We’ve compiled a very general overview of the Constitution’s amendments below:

  • 1st Amendment: Everyone in the US has the right to speak freely and practice a religion of their choosing. Freedom of the press and the right to peacefully assemble are also included.
  • 2nd Amendment: The government cannot infringe on a citizen’s right to bear arms.
  • 3rd Amendment: Americans don’t have to provide a living space to soldiers during peacetime.
  • 4th Amendment: People within the country do not have to submit themselves to search and seizure without probable cause or a warrant.
  • 5th Amendment: This amendment guarantees the right to due process of the law; prohibits abuse by the government during legal proceedings; protects against double jeopardy; requires fair compensation to landowners whose land is taken for public use; and establishes grand jury proceedings.
  • 6th Amendment: Anyone being charged with a crime has the right to face their accuser, view the evidence against them, hire an attorney, bring witnesses forward in their defense and receive a speedy and fair jury trial.
  • 7th Amendment: Establishes the right of the people to have a jury present for a civil case in federal court and prohibits another court from overturning the jury’s established facts.
  • 8th Amendment: Outlaws cruel and unusual punishment as well as excessive fines and bail.

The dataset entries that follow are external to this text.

-- ==== Sys2Proof/Syntax.lean ====
section
/-! DEFINITION. The commands of the module: one constructor per row of the command table, in the table's order. The
operands of an Enrel command are the fields of its packet (R279); those of every other row are what arrives with the
event: a register value, a received record, a sensor reading, a choice the spec leaves to the outside. -/

namespace Sys2Proof

/-- The common fields of a command packet (R272, R273) and the queue it came from. -/
structure Hdr where
  q : Nat := 0
  irq : Bool := false
  fence : Bool := false
  jobFence : Bool := false
  seq : Nat := 0
  job : Nat := 0xFFFF
  deriving DecidableEq, Repr

/-- A position of a device granule: job, declaration handle, 4 KiB granule of the byte image. -/
structure Gran where
  job : Nat
  handle : Nat
  g : Nat
  deriving DecidableEq, Repr

/-- Calibration result of one cell (R44): fail taps at 0.60 V and 0.85 V (0 if none), rate in the first window. -/
structure Cal where
  fail60 : Nat := 0
  fail85 : Nat := 0
  rate : Nat := 0
  deriving DecidableEq, Repr

/-- One power and temperature sample (R500): latest input power, 1 ms mean, input voltage, junctions in tenths of a
degree (dies 0-3, then hub), coolant inlet and outlet. -/
structure Sample where
  psW : Nat
  pmW : Nat
  inMv : Nat
  tj : List Nat
  hub : Nat
  inlet : Nat
  outlet : Nat
  deriving DecidableEq, Repr

/-- Where an access to a unit comes from (R64): the host, firmware on a control core, or another unit. -/
inductive Access where
  | hostRead
  | hostWrite
  | firmware (core : Nat)
  | fromUnit
  deriving DecidableEq, Repr

/-- What a scrub found at one place (R484, R485). -/
inductive Scrub where
  /-- A cell-store word: die, cell, word; true: uncorrectable. -/
  | cell (d c word : Nat) (ue : Bool)
  /-- A word of a cell's figure store: die, cell, word; true: uncorrectable. -/
  | figure (d c word : Nat) (ue : Bool)
  /-- A hub memory word: memory number, word; true: uncorrectable. -/
  | hub (mem word : Nat) (ue : Bool)
  /-- A tier-1 granule: pseudo-channel, granule, lane, and the declaration granule it holds. -/
  | tier1 (p g lane : Nat) (pos : Gran) (ue : Bool)
  /-- A tier-2 granule: package, sub-channel, granule, and the declaration granule it holds. -/
  | tier2 (pkg sub g : Nat) (pos : Gran) (ue : Bool)
  deriving DecidableEq, Repr
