/-- An LPDDR5X controller (R234); packages held after a trip (R505). -/
structure Lp where
  up : Nat := 0
  hot : Nat := 0
  ce : Nat := 0
  ue : Nat := 0
  held : Nat := 0
  temps : List Nat := [0, 0, 0, 0, 0, 0]
  /-- Corrected granules of the last second: package 0-5 and time (R239). -/
  ceWin : List (Nat × Nat) := []
  deriving DecidableEq, Repr

/-- A tier-3 device (R238). -/
structure Cxl where
  present : Bool := false
  linkUp : Bool := false
  width : Nat := 0
  speed : Nat := 0
  flit256 : Bool := false
  mapped : Nat := 0
  unmapped : Nat := 0
  poison : Nat := 0
  deriving DecidableEq, Repr

/-- A stack engine (R260). -/
structure Se where
  busy : Bool := false
  update : Bool := false
  overflow : Bool := false
  bufBytes : Nat := 0
  gathered : Nat := 0
  rowsK : Nat := 0
  rows : Nat := 0
  nanBags : Nat := 0
  excTerms : Nat := 0
  /-- Bags in error and flagged terms of the step in flight. -/
  nanRun : Nat := 0
  excRun : Nat := 0
  undoBytes : Nat := 0
  undoSteps : Nat := 0
  deriving DecidableEq, Repr

/-! ## Links and topology (13) -/

/-- A frame kept in the replay buffer (R330): sequence, virtual channel, first and last flags, message key, resends. -/
structure Frm where
  seq : Nat := 0
  vc : Nat := 0
  first : Bool := false
  last : Bool := false
  epoch : Nat := 0
  src : Nat := 0
  dst : Nat := 0
  cls : Nat := 0
  mseq : Nat := 0
  part : Nat := 0
  data : Bytes := []
  resends : Nat := 0
  /-- Detour bits of its control (R327): stage, dimension, direction, orthogonal dimension, direction. -/
  det : Nat := 0
  deriving DecidableEq, Repr

/-- A virtual channel of a link (R356). -/
structure Vc where
  credits : Nat := 0
  queued : Nat := 0
  deriving DecidableEq, Repr

/-- A link engine (R356) and its hop state (R325-R336). -/
structure Lk where
  state : Nat := 0
  port : Nat := 0xF
  sig : Bool := false
  lock : Bool := false
  trains : Nat := 0
  peerNode : Nat := 0xFFFF
  peerLink : Nat := 0xFF
  peerPort : Nat := 0xF
  peerKind : Nat := 0
  serial : Nat := 0
  ppmTenths : Int := 0
  ppmOver : Bool := false
  resent : Nat := 0
  naks : Nat := 0
  corr : Nat := 0
  uncorr : Nat := 0
  frames : Nat := 0
  vc : Tab Vc := []
  /-- Next sequence to send, last good sequence received, a bad frame awaits its resend (R330). -/
  txSeq : Nat := 0
  rxSeq : Nat := 0xFFF
  rxBad : Bool := false
  badRun : List Nat := [0, 0, 0, 0]
  replay : List Frm := []
  /-- Frames waiting for a credit or for room in the replay buffer; bytes of the message arriving on each channel. -/
  txq : List Frm := []
  rx : List (Nat × Bytes) := []
  /-- The channel each level sent last, and the slots each level has waited (R328); a frame the foul injector holds back for the
  next to pass (R354). -/
  lastVc : Tab Nat := []
  waited : Tab Nat := []
  swap : Option Frm := none
  fails : Nat := 0
  downs : List Nat := []
  retryWin : Nat := 0
  winBase : Nat := 0
  /-- Peer met before, whose return needs no new discovery (R334); peer's hop count (R352). -/
  accepted : Bool := false
  /-- The held link has been judged (R342), and how: 0 up, 1 substitute, 2 extra, 3 wrong peer, 4 a bench link. -/
  judged : Bool := false
  verdict : Nat := 0
  peerHops : Nat := 255
  peerDigest : Nat := 0
  peerRole : Nat := 0
  lastValid : Nat := 0
  deriving DecidableEq, Repr

/-- A logical port (R357). -/
structure Port where
  links : Nat := 0
  role : Nat := 0
  pstate : Nat := 0
  up : Nat := 0
  via : Nat := 0
  dvalid : Bool := false
  host : Bool := false
  peer : Nat := 0xFFFF
  deriving DecidableEq, Repr

/-- A place of a job plan (R338). -/
structure PlaceEnt where
  node : Nat := 0
  x : Nat := 0
  y : Nat := 0
  z : Nat := 0
  partner : Nat := 0xFFFF
  subst : Nat := 0xFFFF
  deriving DecidableEq, Repr

/-- A port entry of a plan (R338). -/
structure PortEnt where
  port : Nat := 0
  role : Nat := 0
  mask : Nat := 0
  peer : Nat := 0xFFFF
  deriving DecidableEq, Repr

/-- A plan image (R338). -/
structure Plan where
  kind : Nat := 0
  shape : Nat := 0
  node : Nat := 0
  master : Nat := 0xFFFF
  ex : Nat := 0
  ey : Nat := 0
  ez : Nat := 0
  wrap : Nat := 0
  upPorts : Nat := 0
  ports : List PortEnt := []
  places : List PlaceEnt := []
  img : Bytes := []
  deriving DecidableEq, Repr

/-- TOPO (R357) and what discovery keeps. -/
structure Topo where
  node : Nat := 0xFFFF
  plan : Option Plan := none
  jobPlan : Option Plan := none
  upLink : Nat := 0x1F
  hops : Nat := 255
  offsetNs : Int := 0
  adj : Int := 0
  lost : List Nat := []
  undeliv : Nat := 0
  ports : Tab Port := []
  /-- Accepted substitutes: node and the node it replaces (R347). -/
  subs : List (Nat × Nat) := []
  t1 : Nat := 0
  deriving DecidableEq, Repr

/-- A message (R331): header fields, class-specific bytes 24-63 and data. -/
structure Msg where
  src : Nat := 0
  dst : Nat := 0
  job : Nat := 0xFF
  cls : Nat := 0
  seq : Nat := 0
  step : Nat := 0
  spec : Bytes := []
  data : Bytes := []
  /-- Unanswered resends (R332). -/
  resends : Nat := 0
  deriving DecidableEq, Repr

/-- Messages (R331, R332). -/
structure Msgs where
  /-- Sent and not acknowledged. -/
  kept : List Msg := []
  /-- Next sequence per (destination, class). -/
  seqs : List (Nat × Nat × Nat) := []
  /-- Complete messages received, (source, class, sequence): the newest 4,096; those not yet acknowledged. -/
  seen : List (Nat × Nat × Nat) := []
  unacked : List (Nat × Nat × Nat) := []
  /-- Job messages held because their epoch tag differs (R179): tag and message. -/
  held : List (Nat × Msg) := []
  deriving DecidableEq, Repr

/-- The foul injector (R358). -/
structure Foul where
  armed : Nat := 0
  action : Nat := 0
  rate : Nat := 0
  ms : Nat := 0
  hits : Nat := 0
  deriving DecidableEq, Repr

/-! ## Collectives and barriers (14) -/

/-- An entry into a barrier (R377, R379): the member it came from, step or cut, apply outcome, failed flag, called-good
step, members counted, last member. -/
structure Ent where
  src : Nat := 0xFFFF
  step : Nat := 0
  applied : Bool := true
  failed : Bool := false
  good : Nat := 0
  count : Nat := 1
  node : Nat := 0xFFFF
  deriving DecidableEq, Repr

/-- A step barrier of a job as this module sees it (R377): its own entry, the entries of the members it combines, and
the combined value that flowed back. -/
structure Bar where
  job : Nat := 0
  own : Option Ent := none
  kids : List Ent := []
  sentUp : Bool := false
  exit : Option Ent := none
  entryNs : Nat := 0
  deriving DecidableEq, Repr

/-- A huddle of a job (R378, R431, R432): reasons and boundaries requested, the cut, entries, the recovery step. -/
structure Hud where
  job : Nat := 0
  reason : Nat := 6
  reqs : List (Nat × Nat × Nat) := []
  cut : Option Nat := none
  entered : Bool := false
  kids : List Ent := []
  sentUp : Bool := false
  exited : Bool := false
  timedOut : Bool := false
  deriving DecidableEq, Repr
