-- ==== Sys2Proof/Machine/Steps.lean ====
section
/-! DEFINITION. The commands that run, abort and replay steps (R281, R282, R413), change modes (R176-R178, R180) and ask for a
huddle (R378, R431). -/

namespace Sys2Proof.Machine

open Sys2Proof

/-! ### STEP_RUN, LET_REPLAY -/

/-- The input list of a step: tensor, source, bytes (R281). -/
def inputList (bs : Bytes) (n : Nat) : List (Nat × Nat × Nat) := (List.range n).map (fun i => (fld bs (32 * i) 2, fld bs (32 * i + 8) 8, fld bs (32 * i + 16) 8))

/-- Commands of an opcode of a job not yet replied to. -/
def outstanding (s : State) (op j : Nat) : Nat := (s.w.inflight.filter (fun r => r.op = op && r.hdr.job = j)).length

/-- Another job holds the array (R184). -/
def heldByOther (s : State) (j : Nat) : Bool := match s.w.holder with | some k => k != j | none => false

/-- Forced conservative backward staged by the step flags (R281): 1 on, 2 off. -/
def stageForced (flags : Nat) (b : Job) : Job :=
  if bits flags 2 1 = 1 then { b with stForced := some true } else if bits flags 2 1 = 2 then { b with stForced := some false } else b

/-- STEP_RUN's own part (R281). -/
def stepRunOwn (cmd : Instr) (h : Hdr) (step list entries flags : Nat) (s : State) : Cmd :=
  let b := s.job h.job
  if (match b.nextStep with | some n => n != step | none => false) then badC s 16
  else if 2 ≤ outstanding s 0x0302 h.job then failC s 0x21
  else if 1024 < entries then badC s 40
  else if bits flags 2 1 = 3 then badC s 42
  else if heldByOther s h.job && b.pstate = 0 then failC s 0x30
  else if b.cur.isNone then badC s 8
  else withRead s h.job list (32 * entries) 32 (fun bs =>
    .later (s.modJob h.job (fun b => { stageForced flags b with nextStep := some (step + 1), waiting := b.waiting ++ [(cmd, inputList bs entries)] })) step 0)

def runStepRun (h : Hdr) (step seed list entries flags report : Nat) (s : State) : State :=
  let cmd : Instr := .stepRun h step seed list entries flags report
  startWaiting h.job (startCmd cmd 0x0302 h (stepRunOwn cmd h step list entries flags) s)

/-- STEP_RUN (R281). -/
def execStepRun (h : Hdr) (step seed list entries flags report : Nat) (s : State) : Res :=
  onWorld (runStepRun h step seed list entries flags report) s

/-- LET_REPLAY's own part (R413): the step is the next one, its entry is failed, nothing runs or waits. -/
def letReplayOwn (cmd : Instr) (h : Hdr) (step : Nat) (s : State) : Cmd :=
  let b := s.job h.job
  match b.entry? step with
  | none => badC s 16
  | some e =>
    if b.nextStep != some step || !e.failed then badC s 16
    else if b.run.isSome || !b.waiting.isEmpty then failC s 0x30
    else
      let go (l : List (Nat × Nat × Nat)) : Cmd := .later (s.modJob h.job (fun b => { b with nextStep := some (step + 1), waiting := [(cmd, l)] })) step 1
      if e.inputs.isEmpty && e.nInputs != 0 then withRead s h.job e.inputAddr (32 * e.nInputs) 16 (fun bs => go (inputList bs e.nInputs)) else go e.inputs

def runLetReplay (h : Hdr) (step : Nat) (s : State) : State :=
  startWaiting h.job (startCmd (.letReplay h step) 0x0602 h (letReplayOwn (.letReplay h step) h step) s)

/-- LET_REPLAY (R413). -/
def execLetReplay (h : Hdr) (step : Nat) (s : State) : Res := onWorld (runLetReplay h step) s

/-! ### STEP_ABORT -/

/-- The boundary that an abort drains to is reached (R171, R282). -/
def stepDrained (s : State) (j : Nat) : Bool :=
  match ctxOf s j with
  | some c => (match c.r.cut with
    | some x => c.atBoundary x
    | none => c.drained)
  | none => true

/-- An aborted step that stands at its micro-batch boundary asks for the huddle (R282). -/
def abortHuddle (j : Nat) (s : State) : State :=
  match (s.job j).run with
  | some r =>
    if r.abort && !r.aborted && r.phase == .run && stepDrained s j then
      (match hudOf s j with
       | some _ => hudAdvance j (modRun j (fun r => { r with aborted := true }) s)
       | none => ownHuddle j 4 r.step (modRun j (fun r => { r with aborted := true }) s))
    else s
  | none => s

/-- Mark the running step aborted where it stands (R282). -/
def abortRun (j : Nat) (s : State) : State :=
  match (s.job j).run with
  | none => s
  | some r => match r.phase with
    | .run => abortHuddle j (modRun j (fun r => { r with
        abort := true, cut := some r.admitted, parts_ := r.parts_.filter (fun x => decide (x < r.admitted)) ++ [r.admitted] }) s)
    | .beats _ => modRun j (fun r => { r with abort := true, aborted := true }) s
    | .barrier => barUpdate j (fun e => { e with failed := true }) (modRun j (fun r => { r with abort := true, aborted := true }) s)

def stepAbortOwn (h : Hdr) (s : State) : Cmd :=
  match (s.job h.job).run with
  | none => noteC s 1 (leBytes 8 0)
  | some r => .later s r.step 0

/-- A command was accepted: it is in flight, and waits for no page. -/
def accepted (s0 s1 : State) : Bool := s1.w.inflight.any (fun r => r.ord == s0.w.ordNext) && decide (s1.w.waits.length ≤ s0.w.waits.length)

def runStepAbort (h : Hdr) (s : State) : State :=
  let s1 := startCmd (.stepAbort h) 0x0303 h (stepAbortOwn h) s
  if accepted s s1 then abortRun h.job s1 else s1

/-- STEP_ABORT (R282). -/
def execStepAbort (h : Hdr) (s : State) : Res := onWorld (runStepAbort h) s

/-! ### Mode changes -/

/-- The mode that the staged settings describe (R176, R177). -/
def stagedAs (b : Job) (e : Nat) : Mode :=
  { epoch := e, set := b.staged, place := if b.staged.isSome then some b.stagedPlace else none, k := b.stK, chk := b.stChk, compress := b.stCompress, forced := b.stForced }

/-- The first step under the current epoch has been called good (R177, check 2; log 62). -/
def firstGood (b : Job) : Bool :=
  match b.epochFirst with
  | some f => (match b.lastGood with | some g => decide (f ≤ g) | none => false)
  | none => b.prev.isNone

/-- The job as a staged change of compression leaves it (R176). -/
def Job.compressed (b : Job) (l : List (Nat × Nat × Nat × Nat)) : Job :=
  { b with compress := l.foldl (fun l c => if c.2.1 = 0 then l.filter (fun e => e.1 != c.1) else l.filter (fun e => e.1 != c.1) ++ [c]) b.compress }
def withCompress (s : State) (j : Nat) (l : List (Nat × Nat × Nat × Nat)) : State := s.modJob j (fun b => b.compressed l)

/-- A staged set still has a placement, and the residual buffers of staged compression room (R177, check 4; R203, R372). -/
def stagedFits (s : State) (j : Nat) : Option (Option Place) :=
  let b := s.job j
  match b.staged, b.cur with
  | some t, _ => (placeJob (withCompress s j b.stCompress) j t 6).map (fun p => some p.1)
  | none, some t => if b.stCompress.isEmpty then some none else (placeJob (withCompress s j b.stCompress) j t 6).map (fun _ => none)
  | none, none => some none

/-- A feature that staged settings name and the module does not have (R177, check 3): the compensated pair of a set, compressed
exchange. -/
def uncapable (s : State) (b : Job) : Bool :=
  (match b.staged with | some t => namesPair t && !capable s 0x0011 | none => false) || (!b.stCompress.isEmpty && !capable s 0x0030)

/-- The prepared mode has been applied, and nothing new is staged: a repeat of its MODE_PREPARE (R180). -/
def preparedBefore (b : Job) (e : Nat) : Bool :=
  e = b.modeEpoch && e = b.lastPrepared && b.prev.isSome && b.stagedMode.isNone && b.staged.isNone && b.stK.isNone && b.stChk.isNone && b.stCompress.isEmpty && b.stForced.isNone

/-- The units that hold the settings a mode changes (R176); links are checked by their ports. -/
def modeUnits (m : Mode) : List Nat :=
  let arrays := [0x50, 0x51, 0x52, 0x53]
  (if m.set.isSome then [0x00, 0x04] ++ arrays ++ (List.range 12).map (fun i => 0x60 + i) ++ [0x05, 0x06] else []) ++
    (if m.k.isSome || m.chk.isSome then 0x05 :: arrays else []) ++ (if m.compress.isEmpty then [] else [0x06]) ++
    (if m.forced.isSome then [0x00, 0x04] else [])

/-- The links' part of check 4 of R177 and of beat 5 (R343): the first link of a port that the plan of a new set needs and that
is absent. -/
def absentLink (s : State) (m : Mode) : Option Nat :=
  match m.set with
  | none => none
  | some t => match t.plan with
    | none => none
    | some p =>
      let s1 := s.onW (fun w => { w with topo := { w.topo with jobPlan := some p } })
      ((portEnts s1).find? (fun e => portNeeded s1 e && linksUp s1 e = 0)).map (fun e => 0x30 + (bitList e.mask 24).headD 0)

/-- MODE_PREPARE's own part (R177, R180). -/
def modePrepareOwn (h : Hdr) (e : Nat) (s : State) : Cmd :=
  let b := s.job h.job
  let same := match b.stagedMode with | some m => m == stagedAs b e | none => false
  if same || preparedBefore b e then okC s (leBytes 4 e)
  else if !(decide (b.modeEpoch < e) && decide (e ≤ b.modeEpoch + 127) && decide (b.lastPrepared < e)) then badC s 16
  else if !firstGood b then failC s 0x30
  else if uncapable s b then failC s 0x12
  else if (modeUnits (stagedAs b e)).any (fun u => !s.unitOn u) || (absentLink s (stagedAs b e)).isSome then failC s 0x20
  else match stagedFits s h.job with
    | none => failC s 0x20
    | some pl =>
      let b1 := match pl with
        | some p => { b with stagedPlace := p }
        | none => b
      let s1 := abortMode h.job s
      okC (s1.setJob h.job { b1 with stagedMode := some (stagedAs b1 e), lastPrepared := e, commit := none }) (leBytes 4 e)

def runModePrepare (h : Hdr) (e : Nat) : State → State := startCmd (.modePrepare h e) 0x0304 h (modePrepareOwn h e)

/-- MODE_PREPARE (R177). -/
def execModePrepare (h : Hdr) (e : Nat) (s : State) : Res := onWorld (runModePrepare h e) s

/-- MODE_COMMIT's own part (R178, R180). -/
def modeCommitOwn (h : Hdr) (e step : Nat) (s : State) : Cmd :=
  let b := s.job h.job
  let staged := match b.stagedMode with
    | some m => m.epoch == e
    | none => false
  let ended := match b.lastCommit with
    | some (e', n, st, u) => if e' = e && n = step && !staged && (st != 0 || b.modeEpoch = e) then some (st, u) else none
    | none => none
  if ended.isSome then
    (match ended with
     | some (st, u) => .done s st 0 u (leBytes 4 b.modeEpoch)
     | none => badC s 16)
  else match b.stagedMode with
    | none => badC s 16
    | some m =>
      if m.epoch != e then badC s 16
      else if (match b.lastStarted with | some n => decide (step ≤ n) | none => false) then badC s 24
      else .later (s.setJob h.job { b with commit := some (match b.commit with
        | some n => min n step
        | none => step) }) e step

def runModeCommit (h : Hdr) (e step : Nat) : State → State := startCmd (.modeCommit h e step) 0x0305 h (modeCommitOwn h e step)

/-- MODE_COMMIT (R178). -/
def execModeCommit (h : Hdr) (e step : Nat) (s : State) : Res := onWorld (runModeCommit h e step) s

/-! ### HUDDLE -/

/-- HUDDLE's own part (R431): the reason is one of the table. -/
def huddleOwn (reason boundary : Nat) (s : State) : Cmd :=
  if !(decide (1 ≤ reason) && decide (reason ≤ 6)) then badC s 16
  else .later s reason boundary

def runHuddle (h : Hdr) (reason boundary : Nat) (s : State) : State :=
  let s1 := startCmd (.huddle h reason boundary) 0x0505 h (huddleOwn reason boundary) s
  if accepted s s1 then
    (match hudOf s1 h.job with
     | some _ => hudAdvance h.job s1
     | none => askHuddle h.job reason boundary s1)
  else s1

/-- HUDDLE (R378, R431). -/
def execHuddle (h : Hdr) (reason boundary : Nat) (s : State) : Res := onWorld (runHuddle h reason boundary) s

end Sys2Proof.Machine
end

  • 9th Amendment: This is a safety net that reserves any rights which are not enumerated in the Constitution and amendments to the people, not the government.
  • 10th Amendment: The states and the people reserve the powers that were not specifically given to the federal government.
  • 11th Amendment: States cannot be sued by people or foreigners living outside of the states’ borders.
  • 12th Amendment: Sets up the parameters for electing the president and vice president.
  • 13th Amendment: Outlaws slavery except as a punishment for criminal offenses.
  • 14th Amendment: Outlines the details of the Due Process Clause; Equal Protection Clause; Citizenship Clause; and the process to deal with Confederate officials.
  • 15th Amendment: The right to vote won’t be denied to someone based on their color, race, or status as a former slave.
  • 16th Amendment: Allows the government to tax income.
  • 17th Amendment: Requires the popular vote to be used to elect senators.
  • 18th Amendment: Bans the manufacturing and sale of alcohol.
  • 19th Amendment: Grants women the right to vote.
  • 20th Amendment: The “lame duck amendment” establishes the dates congressional and presidential terms will begin.
  • 21st Amendment: Repeals the 18th Amendment.
  • 22nd Amendment: Limits presidents from being elected to more than two terms. If they took over someone else’s term and served for more than two years, they may only be elected as president one more time.
  • 23rd Amendment: Residents of Washington, DC may vote for electors who will participate in presidential elections.
  • 24th Amendment: Outlaws poll taxes or other taxes that prohibit a citizen from voting.
  • 25th Amendment: Outlines the rules for presidential succession.
  • 26th Amendment: Sets the voting age at 18-years-old.
  • 27th Amendment: Prohibits laws that change congressional salaries until the beginning of the next term.

If you are looking for a more detailed explanation of the amendments, be sure to read the US Constitution. Also, keep in mind, the Supreme Court sets precedents that further clarify almost all of the additions. If you are curious about specific rulings, you can find that information on the website for the high court.